Other early examples of Brazilian proto-rap include songs by Gerson King Combo. Known as one of the leading voices of the Black Rio movement in the 1970s, Gérson gained fame with tracks like "Mandamentos Black" (1977) and "Melô do Mão Branca" (1980), both of which have been cited by music historians as early expressions of rap-style vocal delivery in Brazilian music. He is considered one of the most important names in Black Brazilian music, alongside Tim Maia, Hyldon, and Cassiano. His fusion of funk, soul, and socially conscious lyrics helped pave the way for the evolution of the Brazilian hip hop. Unlike artists like Tim Maia, who mixed soul and funk with elements of samba and MPB, Gerson King Combo He did not fuse his music with Brazilian styles.

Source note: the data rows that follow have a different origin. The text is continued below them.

-- ==== Sys2Proof/Machine/Ops.lean ====
section
/-! DEFINITION. The shared operations: the byte buffers and their storage, the chip-side primitives (00_scope.md R23), `finish`,
taking a Fatal (60_exceptions.md R233) and reset, the one way out of it (70_reset_and_hazards.md R260), the frame builders and
ParseAck (40_frame_codec.md R120, R124), the dummy fill (41_transport.md R147). -/

namespace Sys2Proof.Machine

/-! ### Storage of the buffers -/

/-- What an unlisted offset reads as: the reset value of every buffer byte (10_state.md R40, R50). -/
def Memory.blank : Byte := 0x00#8

/-- The byte stored at an offset. -/
def Memory.read : Memory → Nat → Byte
  | [], _ => Memory.blank
  | (a, b) :: rest, x => if a = x then b else Memory.read rest x

/-- The storage with an offset no longer listed. -/
def Memory.erase : Memory → Nat → Memory
  | [], _ => []
  | (a, b) :: rest, x => if a = x then Memory.erase rest x else (a, b) :: Memory.erase rest x

/-- The storage with a cell put in before the first higher offset. -/
def Memory.insert : Memory → Nat → Byte → Memory
  | [], x, v => [(x, v)]
  | (a, b) :: rest, x, v => if x < a then (x, v) :: (a, b) :: rest else (a, b) :: Memory.insert rest x v

/-- The storage after one byte is written; writing what an unlisted offset reads as removes the entry. -/
def Memory.write (m : Memory) (x : Nat) (v : Byte) : Memory :=
  if v = Memory.blank then Memory.erase m x else Memory.insert (Memory.erase m x) x v

/-- The one canonical form: offsets strictly rising, no entry equal to what an unlisted offset reads as. -/
def Memory.wf : Memory → Bool
  | [] => true
  | [(_, b)] => decide (b ≠ Memory.blank)
  | (a, b) :: (a', b') :: rest => decide (b ≠ Memory.blank) && decide (a < a') && Memory.wf ((a', b') :: rest)

/-- Host byte offset of a buffer's byte 0 (20_memory.md R72). -/
def Buf.base : Buf → Nat
  | .pin => 0x40
  | .txf => 0x50
  | .rxf => 0x70
  | .apay => 0x90

/-- Bytes of a buffer (10_state.md R40). -/
def Buf.size : Buf → Nat
  | .pin => 12
  | .txf => 26
  | .rxf => 26
  | .apay => 23

/-- Byte `j` of a buffer; a pad byte (any index past the buffer) reads 0 (10_state.md R40). -/
def Memory.readBuf (m : Memory) (b : Buf) (j : Nat) : Byte :=
  if j < b.size then Memory.read m (b.base + j) else 0x00#8

/-- Byte `j` of a buffer written; a write to a pad byte is ignored (10_state.md R40). -/
def Memory.writeBuf (m : Memory) (b : Buf) (j : Nat) (v : Byte) : Memory :=
  if j < b.size then Memory.write m (b.base + j) v else m

/-- `n` bytes `val 0, val 1, …` written to a buffer from index `start` on, in increasing index order (00_scope.md R21). -/
def Memory.storeBytes (m : Memory) (b : Buf) (start : Nat) (val : Nat → Byte) : Nat → Memory
  | 0 => m
  | n + 1 => Memory.writeBuf (Memory.storeBytes m b start val n) b (start + n) (val n)

/-- PIN[j] (10_state.md R40). -/
abbrev State.pin (s : State) (j : Nat) : Byte := Memory.readBuf s.mem .pin j
/-- TXF[j] (10_state.md R40). -/
abbrev State.txf (s : State) (j : Nat) : Byte := Memory.readBuf s.mem .txf j
/-- RXF[j] (10_state.md R40). -/
abbrev State.rxf (s : State) (j : Nat) : Byte := Memory.readBuf s.mem .rxf j
/-- APAY[j] (10_state.md R40). -/
abbrev State.apay (s : State) (j : Nat) : Byte := Memory.readBuf s.mem .apay j

/-- RXF[j] <- v. -/
def setRxf (j : Nat) (v : Byte) (s : State) : State := { s with mem := Memory.writeBuf s.mem .rxf j v }

/-! ### Chip-side primitives (00_scope.md R23); each appends its event to the trace (R25) -/

/-- The level the busy line shows at the next sample: the environment's choice (R28; log 3). -/
def State.busyNext (s : State) : Bool := s.busyIn.headD (Config.chipBusy s.draws)

/-- The byte the chip answers at the next exchange: the environment's choice (R28; log 3). -/
def State.rxNext (s : State) : Byte := (s.xchgIn.headD (Config.chipRx s.draws, Config.chipErr s.draws)).1

/-- The transfer-error input at the next exchange: always false when SPI_CAN_FAIL is false (R16; log 3). -/
def State.errNext (s : State) : Bool :=
  (s.xchgIn.headD (Config.chipRx s.draws, Config.chipErr s.draws)).2 && s.params.spiCanFail

/-- `sample_busy()`: the sampled level is `s.busyNext`. -/
def sampleBusy (s : State) : State :=
  { s with busyIn := s.busyIn.tail, draws := s.draws + 1, trace := s.trace ++ [.sample s.busyNext] }

/-- `spi_xchg(tx)`: the received byte is `s.rxNext` and the error flag `s.errNext`. The exchange is recorded whether or not it
reports an error (log 16). -/
def spiXchg (tx : Byte) (s : State) : State :=
  { s with xchgIn := s.xchgIn.tail, draws := s.draws + 1, trace := s.trace ++ [.xfer tx s.rxNext] }

/-- `cs_assert()`. -/
def csAssert (s : State) : State := { s with csN := false, trace := s.trace ++ [.select] }

/-- `cs_release()`: records Deselect whether or not chip-select was active. -/
def csRelease (s : State) : State := { s with csN := true, trace := s.trace ++ [.deselect] }

/-- `tick()`. -/
def tick (s : State) : State := { s with trace := s.trace ++ [.tick] }

/-! ### Control primitives (00_scope.md R24) -/

/-- `goto ST`. -/
def goto (st : FsmState) (s : State) : State := { s with st := st }

/-- Entry to a wait state: S.k is 0 there (41_transport.md R141). -/
def enterWait (st : FsmState) (s : State) : State := { s with k := 0, st := st }

/-- `finish(res)` (10_state.md R34). -/
def finish (res : OpResult) (s : State) : State := { s with st := .idle, done := true, result := res }

/-- An open transport phase: states 1 to 8 (41_transport.md R142; 60_exceptions.md R233). -/
def FsmState.phaseOpen : FsmState → Bool
  | .sWaitIdle | .sWaitAccept | .sXfer | .sWaitDone | .rWaitReady | .rXferLen | .rXfer | .rWaitDone => true
  | .idle | .wWaitHigh | .dly | .smp | .fault => false

/-- STATUS.BUSY: STATE is neither IDLE nor FAULT (10_state.md R32). -/
def FsmState.busy : FsmState → Bool
  | .idle | .fault => false
  | .sWaitIdle | .sWaitAccept | .sXfer | .sWaitDone | .rWaitReady | .rXferLen | .rXfer | .rWaitDone => true
  | .wWaitHigh | .dly | .smp => true

/-- TAKING THE EXCEPTION. `raise Fatal(cause)` (60_exceptions.md R233): an open phase releases chip-select once, the cause and the
FATAL result are recorded, and the FSM enters FAULT. There is no vector and no handler; nothing else is saved. -/
def raiseFatal (cause : FatalCause) (s : State) : State :=
  { (if s.st.phaseOpen then csRelease s else s) with
    fatal := true, fcause := cause, result := .fatal, done := true, st := .fault }

/-- LEAVING IT. There is no return-from-fault operation (60_exceptions.md R235); reset is the only way out (R234). Every register,
buffer and internal state takes its reset value, the trace is emptied and no Deselect is recorded (70_reset_and_hazards.md R260).
The parameters and what belongs to the host and the chip are not the block's to reset (log 12). -/
def blockReset (s : State) : State :=
  { State.resetWith s.params with
    busyIn := s.busyIn, xchgIn := s.xchgIn, draws := s.draws, agenda := s.agenda, resps := s.resps }

/-- The host bus answers (20_memory.md R70; log 12). -/
def respond (r : HostResp) (s : State) : State := { s with resps := s.resps ++ [r] }

/-! ### Frames -/

/-- The I-frame `[n + 2, cmd, PIN[0..n-1]]` put into TXF; TXF[n+2..25] keep their values (40_frame_codec.md R119, R120). -/
def packFrame (cmd : Byte) (n : Nat) (s : State) : State :=
  { s with
    mem := Memory.storeBytes
      (Memory.writeBuf (Memory.writeBuf s.mem .txf 0 (BitVec.ofNat 8 (n + Config.iframeHdr))) .txf 1 cmd)
      .txf Config.iframeHdr s.pin n }

/-- The dummy fill: TXF[0..cap-1] <- DUMMY_BYTE (41_transport.md R147). -/
def dummyFill (cap : Nat) (s : State) : State :=
  { s with mem := Memory.storeBytes s.mem .txf 0 (fun _ => Config.dummyByte) cap }

/-- ParseAck(paycap) (40_frame_codec.md R124): `none` is ACKLEN, and then nothing is written. -/
def parseAck (paycap : Nat) (s : State) : Option State :=
  let l := (s.rxf 0).toNat
  if l < Config.ackHdr then none
  else if paycap < l - Config.ackHdr then none
  else some { s with
    ackinfo := ⟨BitVec.ofNat 5 (l - Config.ackHdr), s.rxf 2, s.rxf 1, s.rxf 0⟩
    mem := Memory.storeBytes s.mem .apay 0 (fun j => s.rxf (Config.ackHdr + j)) (l - Config.ackHdr) }

/-- SendPhase entered with `len` bytes to shift (41_transport.md R144, R145). -/
def openSend (len : Nat) (s : State) : State := enterWait .sWaitIdle { s with len := len }

/-- ReceivePhase entered with the capacity already in S.cap: the dummy fill, then R_WAIT_READY (41_transport.md R146, R147). -/
def openReceive (s : State) : State := enterWait .rWaitReady (dummyFill s.cap s)

end Sys2Proof.Machine
end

By the early 1980s, the nascent Brazilian hip hop movement was centered around the city of São Paulo especially São Bento station, Galleria 24 de Maio Street and the Theatro Municipal where break dancers and rappers congregated to exchange ideas and information. In 1988, the first hip hop posse was formed by the rappers from Praça Roosevelt (Roosevelt Square) in São Paulo; calling themselves the Sindicato Negro (Black Trade Union) they were directly involved in helping other posses in the city to organize. The first Brazilian hip hop album Hip Hop, Cultura De Rua ("Hip Hop, Street Culture") was released in September 1988 on the Paralelo label; the album featured Thaide & DJ Hum, Código 13, MC Jack and O Credo. The second Brazilian hip hop album was Consciência Black Vol. 1 which featured "Pânico na Zona Sul" ("Panic on the South Side") and "Tempos Difíceis" ("Hard Times") by the group Racionais MC's as well as the song "Nossos Dias" ("Our Days") by Sharylaine who was the first female rapper to make an impact in Brazil. The influence of the Universal Zulu Nation, a US hip hop organization created by Afrika Bambaataa as an alternative to gang culture, was emulated in Brazil with the formation of the Movimento Hip Hop Organizado do Brasil (MH2O) in 1989.

===1990s===
The hip hop group Posse Mente Zulu was formed in 1992 by Rappin' Hood, Johnny MC and DJ Akeen and released the track "Sou Negrão" that same year; the song with its a samba-rap, a blend of samba and hip hop elements was hugely popular and was later re-recorded by Rappin' Hood. The group Racionais MC's released their debut album Holocausto Urbano ("Urban Holocaust") on Zimbabwe Records in 1992; over the course of the next five years they would establish themselves as one of Brazil's most important hip hop groups.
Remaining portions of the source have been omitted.